» Required work:
Give back exactly the lines of the data below, starting with the line that has "hot : List Nat" and going on through the line that has "temps : List Nat".

++++

-- ==== Sys2Proof/Machine/PwrState.lean ====
section
/-! DEFINITION. What the always-on domain and the power sequencer hold beside the PWR_, RCV_, POM_ and ARC_ registers
(chapters 01, 17 and 18). -/

namespace Sys2Proof.Machine

/-- Whether the package holds power: on (ACTIVE, TRIM, RETAIN), OFF-WAKE, or OFF. -/
inductive PkgMode where
  | on | offWake | off
deriving DecidableEq, Repr, Inhabited

/-- What the power sequencer is doing: nothing; moving VCORE between ACTIVE and TRIM; draining and then lowering VCORE for RETAIN
(R763); raising VCORE to leave it (R764); draining for OFF-WAKE (R786). -/
inductive PwrPhase where
  | idle | vcore | drain | lower | raise | offDrain
deriving DecidableEq, Repr, Inhabited

/-- What waits under R762: a command code of PWR_CTRL, or a wake. -/
inductive HeldCmd where
  | cmd (c : Nat)
  | wake
deriving DecidableEq, Repr

structure Pwr where
  mode : PkgMode
  phase : PwrPhase
  held : Option HeldCmd
  /-- The VID code that the sequencer steps toward. -/
  target : Nat
  /-- OFF-WAKE was entered by CYCLE, whose timer wakes the package (R786). -/
  cycle : Bool
  /-- The level of PWR_EN. -/
  en : Bool
  /-- Rails awaited after PWR_EN went high (R789, R791), and the rail retries made. -/
  railsWait : Bool
  /-- The rails failed and RAIL_RETRY is due (R789). -/
  retryWait : Bool
  retries : Nat
  /-- The wake follows a power-on reset of VAON (R791); and its start-up run has not ended (R178). -/
  cold : Bool
  startup : Bool
  /-- LAST_WAKE of the wake in progress. -/
  source : Nat
  /-- Domains waiting for one of the four ramps of their die, as (die, domain), oldest first (R770). -/
  rampQ : List (Nat × Nat)
  /-- Domains whose crossings are in reset and not acknowledged (R784, R785). -/
  crossings : List (Nat × Nat)
  /-- Rails below their threshold, as (die, rail code) (R790). -/
  low : List (Nat × Nat)
  /-- Per die: TIM_MONO from which a SENTINEL record may be written again, and the breaks since the last one (R777). -/
  sent : List (Nat × (Nat × Nat))
  /-- Island PLLs out of lock, by die × 8 + island (R782). -/
  unlocked : List Nat
deriving DecidableEq, Repr, Inhabited

/-- After power-on reset: powered, VCORE at 750 mV. -/
def Pwr.reset : Pwr := ⟨.on, .idle, none, 15, false, true, false, false, 0, false, false, 0, [], [], [], [], []⟩

/-- Where a package reset or a rung 4 action stands: none; the last gasp before a package reset or a rung 4; held at step 3 by
RESET_N (R804); waiting for the Vat clear of step 4; waiting for VCORE before step 5; PWR_EN low for RUNG4_MS (R805). -/
inductive PkgPhase where
  | idle | gasp | held | clear | volts | gasp4 | off4
deriving DecidableEq, Repr, Inhabited

/-- A counted action of R801: 0 an engine reset, 1 a cluster reset, 2 a region reset; where (die × 8 + cluster, die × 4 + region);
and AON_MS. -/
structure EscCount where
  kind : Nat
  key : Nat
  time : Nat
deriving DecidableEq, Repr

structure Rcv where
  /-- The always-on oscillator since power-on reset, in ps. -/
  aon : Nat
  pkg : PkgPhase
  /-- RESET_N is low. -/
  resetN : Bool
  /-- A rung 4 is in progress (R814). -/
  rung4 : Bool
  counts : List EscCount
  /-- AON_MS of the counted package resets. -/
  resets : List Nat
  /-- FAULT records: by die × 16 + class, AON_MS from which the next may be written and the occurrences suppressed. -/
  recs : List (Nat × (Nat × Nat))
  /-- Per die: AON_MS of the first latch, UID and class of the last latched class. -/
  first : List (Nat × Nat)
  lastUid : List (Nat × Nat)
  lastClass : List (Nat × Nat)
  /-- IMAGE_ID and signature of the image before a package reset (R808). -/
  before : Option (Nat × List Byte)
  /-- TEMP_CRIT active, by die. -/
  hot : List Nat
  /-- Copies of domain-48 fields that the Pommel status block reports in OFF-WAKE: bytes 1, 2, 7, 8 and 9 (R797, R818). -/
  copies : List Nat
  /-- Dies with a temperature reading since ELX_TEMP_MAX was read (R887). -/
  temps : List Nat
  /-- The image bytes that a Pommel load has delivered, by LENGTH (R819). -/
  pomLen : Nat
deriving DecidableEq, Repr, Inhabited

def Rcv.reset : Rcv := ⟨0, .idle, false, false, [], [], [], [], [], [], none, [], [], [], 0⟩

/-- The latency bound's logic (R58 to R60): dies with a completed window, the pace that BOUND_NS assumes, and the lowest pace of
the hold that runs. -/
structure Arc where
  done : List Nat
  pace : Nat
  hold : Option Nat
deriving DecidableEq, Repr, Inhabited

def Arc.reset : Arc := ⟨[], 0, none⟩

end Sys2Proof.Machine
end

++++

» Response to the exercise:
  hot : List Nat
  /-- Copies of domain-48 fields that the Pommel status block reports in OFF-WAKE: bytes 1, 2, 7, 8 and 9 (R797, R818). -/
  copies : List Nat
  /-- Dies with a temperature reading since ELX_TEMP_MAX was read (R887). -/
  temps : List Nat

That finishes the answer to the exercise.